Do I really need to make my own chilli powder?
It is the whole premise of the source recipe. Toasting six dried ancho chillies and grinding them with the spice mix gives a depth that pre-ground supermarket chilli powder cannot match. If you must substitute, use a good single origin ancho powder and keep the chipotles in adobo in the pot.
Why the bicarbonate of soda on the meat?
Two reasons, both from the source. It helps the beef mince hold on to moisture so it stays juicy through the long braise, and it makes the meat brown faster, even when you crowd the pan. Stir 0.75 teaspoon with 1.5 teaspoons salt and 2 tablespoons water into the beef and rest it for 20 minutes before browning.
Can I skip the browning step and just chuck everything in the slow cooker?
You will lose most of the flavour. Slow cookers steam rather than brown, so the colour and depth in this chilli come from browning the beef and blooming the spices in the rendered fat. Do the hob work, then transfer to the slow cooker for the long braise.
Should I skim the fat off the finished chilli?
No. The source is firm on this. Most of the spices are oil soluble, so a lot of their flavour is in that fat layer that rises. Stir it back through. Skim it off and the chilli tastes lean and flat.
Can I use lean mince to cut the fat?
The source specifies 85% lean (ground chuck) for a reason. Leaner mince dries out over the long braise and the rendered fat is where the bloomed spices live. Stick with 80 to 85% lean if you can.
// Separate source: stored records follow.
-- ==== Sys2Proof/Proofs/LaneSparing.lean ====
section
/-!
PROOF. Spare lanes and the spare laser source take the places of failed ones (R167 to R169, R27).
-/

namespace Sys2Proof.Machine

theorem Link.not_training_of_up {x : Link} (h : x.up = true) : x.st ≠ .training := by
  intro hst
  rw [Link.up, hst] at h
  exact Bool.noConfusion h

/-! LANE_FAILURE at the receiver (R167, R168). -/

/-- The failed lanes that a link still counts at `s`, lane `lane` the last of them. -/
def State.recentLosses (s : State) (l lane : Nat) : List (Nat × Nat) :=
  (s.link l).recent.filter (fun r => decide (s.clk < r.2 + 1000) || (s.link l).lostWaves.any (fun y => y.1 == r.1 % 4) ||
    (s.unspared l).contains r.1) ++ [(lane, s.clk)]

/-- The link with its lane `lane` failed. -/
def State.laneLost (s : State) (l lane : Nat) : Link :=
  { s.link l with
    failRx := (s.link l).failRx ||| 2 ^ lane
    failAt := tset 0 (s.link l).failAt lane (s.ftRead mgmtPs)
    recent := s.recentLosses l lane }

/-- The lanes of the wavelength of `lane` that failed within 1 µs, itself among them. -/
def State.nearLosses (s : State) (l lane : Nat) : List (Nat × Nat) :=
  (s.recentLosses l lane).filter (fun r => r.1 % 4 == lane % 4 && decide (s.clk < r.2 + 1000))

theorem State.length_nearLosses (s : State) (l lane : Nat) : (s.nearLosses l lane).length =
    ((s.link l).recent.filter (fun r => r.1 % 4 == lane % 4 && decide (s.clk < r.2 + 1000))).length + 1 := by
  have hkept (r : Nat × Nat) : ((r.1 % 4 == lane % 4 && decide (s.clk < r.2 + 1000)) &&
      (decide (s.clk < r.2 + 1000) || (s.link l).lostWaves.any (fun y => y.1 == r.1 % 4) || (s.unspared l).contains r.1)) =
      (r.1 % 4 == lane % 4 && decide (s.clk < r.2 + 1000)) := by
    cases decide (s.clk < r.2 + 1000) <;> simp
  rw [State.nearLosses, State.recentLosses, List.filter_append, List.filter_filter, List.length_append]
  simp only [hkept]
  simp

section
variable {s : State} {l lane : Nat} (hup : (s.link l).up = true) (hbit : bit (s.link l).failRx lane = false)
include hup hbit

/-- What a lane's failure does: a third of its wavelength within 1 µs loses the wavelength; otherwise a lane that carries traffic
wants its spare, and without one the link retrains. -/
theorem State.laneFail_eq (hlost : (s.link l).lostWaves.any (fun y => y.1 == lane % 4) = false) : s.laneFail l lane =
    if 3 ≤ (s.nearLosses l lane).length then
      s.setLink l { (s.laneLost l lane).settle (fun m => m.msg == 4 && m.lane % 4 == lane % 4) with
        lostWaves := (s.laneLost l lane).lostWaves ++ [(lane % 4, s.clk)] }
    else if (s.link l).lostWaves ≠ [] ∨ (s.link l).laserTuning ≠ none then (s.setLink l (s.laneLost l lane)).linkRetrain l 0x13
    else if (s.link l).laneRx.contains lane = false then s.setLink l (s.laneLost l lane)
    else if 16 ≤ lane then (s.setLink l (s.laneLost l lane)).linkRetrain l 0x12
    else if spareFree ((s.link l).failRx ||| 2 ^ lane) ((s.link l).spareRx ++ (s.link l).spareAckRx.map (fun q => (q.1, q.2.1)) ++
        s.spareLanes 1 l) lane ∧ (s.link l).waiting.any (fun m => m.msg == 4 && m.lane % 4 == lane % 4) = false then
      (s.setLink l (s.laneLost l lane)).laneSend l { (s.setLink l (s.laneLost l lane)).laneMsg l 4 with lane := lane }
    else if 2 ≤ (s.nearLosses l lane).length then s.setLink l (s.laneLost l lane)
    else (s.setLink l (s.laneLost l lane)).linkRetrain l 0x12 := by
  have hrun : ¬((s.link l).up = false ∨ bit (s.link l).failRx lane = true) := by simp [hup, hbit]
  rw [State.laneFail]
  exact (if_neg hrun).trans (if_neg (by simp [hlost]))

theorem State.laneFail_losesWave (hv : LinksOk s) (hlost : ∀ y ∈ (s.link l).lostWaves, y.1 ≠ lane % 4)
    (hnear : 2 ≤ ((s.link l).recent.filter (fun r => r.1 % 4 == lane % 4 && decide (s.clk < r.2 + 1000))).length) :
    State.LinkTo [.links] s (s.laneFail l lane) l { (s.laneLost l lane).settle (fun m => m.msg == 4 && m.lane % 4 == lane % 4) with
        lostWaves := (s.laneLost l lane).lostWaves ++ [(lane % 4, s.clk)] } := by
  have hnone : (s.link l).lostWaves.any (fun y => y.1 == lane % 4) = false :=
    List.any_eq_false.mpr fun y hy => by simp [hlost y hy]
  rw [State.laneFail_eq hup hbit hnone, if_pos (by rw [s.length_nearLosses]; omega)]
  exact State.linkTo_set hv l _

/-- The first lane to fail on a link that has lost nothing. -/
theorem State.laneFail_first (hlane : lane < 16) (hrecent : (s.link l).recent = []) (hwaves : (s.link l).lostWaves = [])
    (htune : (s.link l).laserTuning = none) (hwait : (s.link l).waiting = []) (hspare : (s.link l).spareRx = [])
    (hack : (s.link l).spareAckRx = []) : s.laneFail l lane =
    if (s.link l).laneRx.contains lane = false then s.setLink l (s.laneLost l lane)
    else if spareFree (s.link l).failRx (s.spareLanes 1 l) lane then
      (s.setLink l (s.laneLost l lane)).laneSend l { (s.setLink l (s.laneLost l lane)).laneMsg l 4 with lane := lane }
    else (s.setLink l (s.laneLost l lane)).linkRetrain l 0x12 := by
  have hnear : (s.nearLosses l lane).length = 1 := by
    rw [s.length_nearLosses, hrecent]
    rfl
  have hfree : spareFree ((s.link l).failRx ||| 2 ^ lane) (s.spareLanes 1 l) lane = spareFree (s.link l).failRx (s.spareLanes 1 l) lane := by
    have hbits : bit ((s.link l).failRx ||| 2 ^ lane) (16 + lane % 4) = bit (s.link l).failRx (16 + lane % 4) := by
      rw [bit_eq_testBit, bit_eq_testBit, Nat.testBit_or, Nat.testBit_two_pow_of_ne (by omega), Bool.or_false]
    rw [spareFree, spareFree, hbits]
  rw [State.laneFail_eq hup hbit (by rw [hwaves]; rfl), if_neg (by omega), if_neg (by simp [hwaves, htune]), hspare, hack, hwait,
    if_neg (Nat.not_le.mpr hlane)]
  have hand (c : Bool) : (c = true ∧ ([] : List LaneMsg).any (fun m => m.msg == 4 && m.lane % 4 == lane % 4) = false) = (c = true) := by
    simp
  simp only [List.map_nil, List.nil_append, hand, hfree]
  rw [if_neg (c := 2 ≤ (s.nearLosses l lane).length) (by omega)]

end

/-! SPARE_REQ at the transmitter, SPARE_ACK at the receiver (R168). -/

/-- A covered fault of any time sets its flag (R385). -/
theorem State.ov_coveredAt {s : State} (h : ValsOk s) (t code unit j : Nat) :
    (s.coveredAt t code unit).ov j = if j = faultStatusId then 1 ||| s.ov faultStatusId else s.ov j := by
  have heq : s.coveredAt t code unit =
      ((s.faultRec t code unit (Config.interruption s.free % (coveredBound code + 1))).modOv faultStatusId (1 ||| ·)).fresh := rfl
  have hfresh : ∀ t : State, t.fresh.ov j = t.ov j := fun _ => rfl
  rw [heq, hfresh]
  exact State.ov_modOv_of_obj h ((State.faultRec_runs ..).same .obj rfl) ..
Extraction notes (transparency): Default servings (6) inferred from 2 lb (900g) beef mince plus a 14.5 oz can of tomatoes, not stated in the source. Slow cooker times inferred from standard beef mince chilli practice and the source's 1.5 to 2 hour 275F oven braise. Chipotle quantity given as 1 to 2 teaspoons in the source, taken at the upper end (2 tsp) as the cook chose. Chipotle form (in adobo, dried, or powder) is described as 'smoked jalapenos' but the exact form was not explicitly stated, taken as chipotles in adobo. Toppings listed without quantities, as per the source. Coriander used in two places: the chilli powder uses ground coriander (seed), the topping is fresh coriander leaf (called coriander in the source).